* Task to carry out *
Beginning with the first line below, please restate each line exactly, down to and including the line containing "region: PFREE frees".

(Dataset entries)
/-! ### Parcels (chapters 6 and 13) -/

/-- R134, R137, R335 to R340: the parcel words through a live, unlocked handle whose slot state is pinned, outside a
region: PFREE frees the slot, PADDR gives its address, PSTAT enters its state word, LDP enters what the slot holds, STP
and STPR issue their writes without and with a tag, POST seals the slot and starts its transit; PALLOC takes the lowest
FREE slot; PRECV takes the oldest handle of an inbox, and the releases of its POST. A dead handle raises cause 0x42, a
locked slot 0x40, an access that is not aligned 0x31 and one past the parcel's length 0x41.
(Readings and choices of the model it rests on: log 2, log 11, log 12, log 36.) -/
def Obligations.ParcelWords : Prop :=
  (∀ (w : FWord Unit) (s : State) (it : Iss), it.exec w.p ≠ 0 →
    let x := it.pair w.a
    let h := Handle.of x
    let e := s.arena h.arena
    let sl := s.slot h.arena h.index
    let dead : Trap := it.trapWord 0x42 (it.exec w.p) x
    (s.liveHandle h = false →
      (Issued (.pfree w) s it → Raises (.pfree w) s it dead) ∧ (Issued (.paddr w) s it → Raises (.paddr w) s it dead)
      ∧ (Issued (.pstat w) s it → Raises (.pstat w) s it dead)
      ∧ ∀ (v : FWord XMem), v.p = w.p → v.a = w.a →
          (Issued (.ldp v) s it → Raises (.ldp v) s it dead) ∧ (Issued (.stp v) s it → Raises (.stp v) s it dead)
          ∧ (Issued (.stpr v) s it → Raises (.stpr v) s it dead))
    ∧ (s.liveHandle h = true → sl.locked = true →
      let locked : Trap := it.trapWord 0x40 (it.exec w.p) x
      (Issued (.pfree w) s it → Raises (.pfree w) s it locked) ∧ (Issued (.paddr w) s it → Raises (.paddr w) s it locked)
      ∧ ∀ (v : FWord XMem), v.p = w.p → v.a = w.a →
          (Issued (.ldp v) s it → Raises (.ldp v) s it locked) ∧ (Issued (.stp v) s it → Raises (.stp v) s it locked)
          ∧ (Issued (.stpr v) s it → Raises (.stpr v) s it locked))
    ∧ (s.liveHandle h = true → it.l.pinned (e.sstate + 8 * h.index) = true →
      (Issues (.pfree w) s it → sl.locked = false → s.inRegion it.key = false →
        Leaves (.pfree w) s it (((s.issued it (.pfree w)).drainSlot it.l h.arena h.index).modSlot
          h.arena h.index fun y => { gen := nextGen y.gen, st := 0, cause := 0, len := 0 }) it.own)
      ∧ (Issues (.paddr w) s it → sl.locked = false →
        let va := e.base + h.index * 2 ^ e.slog
        Computes (.paddr w) s it (fun r => match w.d with
          | .s d => if r = .s (d + 1) then some (BitVec.ofNat 32 (va / 2 ^ 32))
              else if r = .s d then some (BitVec.ofNat 32 va) else none
          | _ => none) {})
      ∧ (Issues (.pstat w) s it →
        Enters (.pstat w) s it w.la (pairWrites w.d sl.word) {})))
  ∧ (∀ (w : FWord Unit) (s : State) (it : Iss), it.exec w.p ≠ 0 → s.inRegion it.key = false →
    let a := it.scalar w.a
    let len := it.scalar w.b
    let e := s.arena a
    Issues (.palloc w) s it → a < 128 → e.valid = true → e.inbox = false → len ≠ 0 → len ≤ 2 ^ 19 → 128 * len ≤ 2 ^ e.slog →
    it.l.pinned e.sstate = true →
      (s.freeSlot a = none → Enters (.palloc w) s it w.la (pairWrites w.d 0) (FlagUpd.test false))
      ∧ ∀ k, s.freeSlot a = some k → (∀ p ∈ pagesOf (e.slotVa k) (128 * len), it.l.pinned p = true) →
        let s1 := ((s.issued it (.palloc w)).drainSlot it.l a k).allocSlot it.l a k len
        let handle := s.regs.devno * 2 ^ 55 + a * 2 ^ 48 + k * 2 ^ 16 + (s.slot a k).gen
        EntersIn (.palloc w) s it s1 (lateResult s w.la (pairWrites w.d handle) (FlagUpd.test true)))
  ∧ (∀ (w : FWord XMem) (s : State) (it : Iss), it.exec w.p ≠ 0 → s.inRegion it.key = false →
    let x := it.pair w.a
    let h := Handle.of x
    let e := s.arena h.arena
    let sl := s.slot h.arena h.index
    let n := widthBytes w.x.w
    let m := it.exec w.p
    let vec := w.d.isVec || w.b.isVec
    let accs := accesses it m vec fun l => e.slotVa h.index + src32 s it w.b l
    let fits (i : Instr) (write : Bool) : Prop := ∀ a ∈ accs, a.addr % n = 0
      ∧ a.addr - e.slotVa h.index + n ≤ 128 * sl.len ∧ transProb (s.issued it i) it.l write a.addr n = none
    let bytes (a : Acc) : List Byte := leBytes n (dataVal it w.d (Width.regs w.x.w) a.lane)
    let shape (st : Store) : Nat × Mask × Nat × List Byte × Bool := (st.group, st.lanes, st.addr, st.data, st.tag)
    let stores (i : Instr) (tag : Bool) : Prop :=
      let it0 := it.issued s i
      let s1 := accs.foldl (fun t a => t.vWrite it0 a.lanes a.addr (bytes a) tag
        (it0.dataBad w.d (Width.regs w.x.w) a.lane) (t.accRels it0 w.x a.lanes)) (s.issued it i)
      (∀ x ∈ s.atoms, x.group ≠ it.key) →
      LeavesIn i s it s1 ∧ s1.mem = s.mem ∧ s1.tags = s.tags
      ∧ s1.stores.map shape = s.stores.map shape ++ accs.flatMap fun a =>
          (atomicParts a.addr n).map fun p =>
            (it.key, a.lanes, it.l.phys (a.addr + p.1), ((bytes a).drop p.1).take p.2, tag)
    s.liveHandle h = true → sl.locked = false → it.l.pinned (e.sstate + 8 * h.index) = true →
      (∀ a, accs.find? (fun a => a.addr % n != 0) = some a →
        let t : Trap := { cause := 0x31, lane := a.lane, tmask := m, aux := a.addr, pc := it.sp.pc }
        ∀ i ∈ [Instr.ldp w, .stp w, .stpr w], Issued i s it → Raises i s it t)
      ∧ (∀ a, (∀ b ∈ accs, b.addr % n = 0) →
          let t : Trap := { cause := 0x41, lane := a.lane, tmask := m, aux := x, pc := it.sp.pc }
          let past (b : Acc) : Bool := decide (sl.len * 128 < b.addr - e.slotVa h.index + n)
          (accs.find? past = some a → ∀ i ∈ [Instr.ldp w, .stp w], Issued i s it → Raises i s it t)
          ∧ (accs.find? (fun b => past b || decide (sl.len * 128 ≤ dataVal it w.d 1 b.lane)) = some a →
              Issued (.stpr w) s it → Raises (.stpr w) s it t))
      ∧ (Issues (.ldp w) s it → fits (.ldp w) false → (∀ x ∈ s.atoms, x.group ≠ it.key) →
        let it0 := it.issued s (.ldp w)
        let s1 := (s.issued it (.ldp w)).comeAfterAll it.key (accs.map fun a => (a.lanes, globalPlaces it0 a.addr n))
        let got (a : Acc) : Got := s1.vGot it0 a (Order.strongly w.x.ord) n
        (∀ a ∈ accs, inAlias a.addr = false ∧ portsOf s1 it0.l a.addr n = [] ∧ s1.lockedAcc it0 a.addr n = false
          ∧ s1.accPoison it0 a.addr n = none) →
        EntersIn (.ldp w) s it ((s1.noteReads it0 w.x (accs.map fun a => (a, got a))).mayBeLate it0 (.ldp w) w.x.ord
            (accs.flatMap fun a => globalPlaces it0 a.addr n))
          (lateResult s w.la (loadWrites w.d (Width.regs w.x.w) m vec (accs.map fun a =>
            (a.lane, widthExtend w.x.w (got a).nat))) {}))
      ∧ (Issues (.stp w) s it → fits (.stp w) true → stores (.stp w) false)
      ∧ (Issues (.stpr w) s it → fits (.stpr w) true → (∀ a ∈ accs, dataVal it w.d 1 a.lane < 128 * sl.len) →
        stores (.stpr w) true)
      ∧ (Issues (.post w) s it → ∀ bar, LocalBar s it w.d bar →
        let b := it.scalar w.b
        bits b 15 9 = 0 → bits b 31 19 = 0 →
          let s0 := s.issued it (.post w)
          let it0 := it.issued s (.post w)
          let rel := s0.postRel it0 w.x.obs
          let s1 := { s0.drainIds rel.writes with handleRels := Map.ins s0.handleRels h.toNat rel }
          Leaves (.post w) s it (((s1.startEngine it0 (.post h.arena h.index (bits b 8 0) (bits b 18 16) none) bar).drainSlot
            it.l h.arena h.index).modSlot h.arena h.index fun y => { y with st := 2, cause := 0 }) it.own))
  ∧ ∀ (w : FWord XMem) (s : State) (it : Iss), it.exec w.p ≠ 0 →
    let n := it.scalar w.b
    (Issued (.precv w) s it → 7 < n → Raises (.precv w) s it (it.trapOpen (s.issued it (.precv w)) 0x31 (it.exec w.p)))
    ∧ (Issues (.precv w) s it → n ≤ 7 →
      (∀ h rest, (s.inboxArena n).isSome = true → Map.get s.inboxes [] n = h :: rest →
        let s0 := s.issued it (.precv w)
        EntersIn (.precv w) s it
          (({ s0 with inboxes := Map.put s0.inboxes [] n rest } : State).popped (it.issued s (.precv w)) w.x.obs h)
          (lateResult s w.la (pairWrites w.d h) (FlagUpd.test true)))
      ∧ ((s.inboxArena n).isSome = false ∨ Map.get s.inboxes [] n = [] →
          Enters (.precv w) s it w.la (pairWrites w.d 0) (FlagUpd.test false)))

* Your solution *
/-! ### Parcels (chapters 6 and 13) -/

/-- R134, R137, R335 to R340: the parcel words through a live, unlocked handle whose slot state is pinned, outside a
region: PFREE frees the slot, PADDR gives its address, PSTAT enters its state word, LDP enters what the slot holds, STP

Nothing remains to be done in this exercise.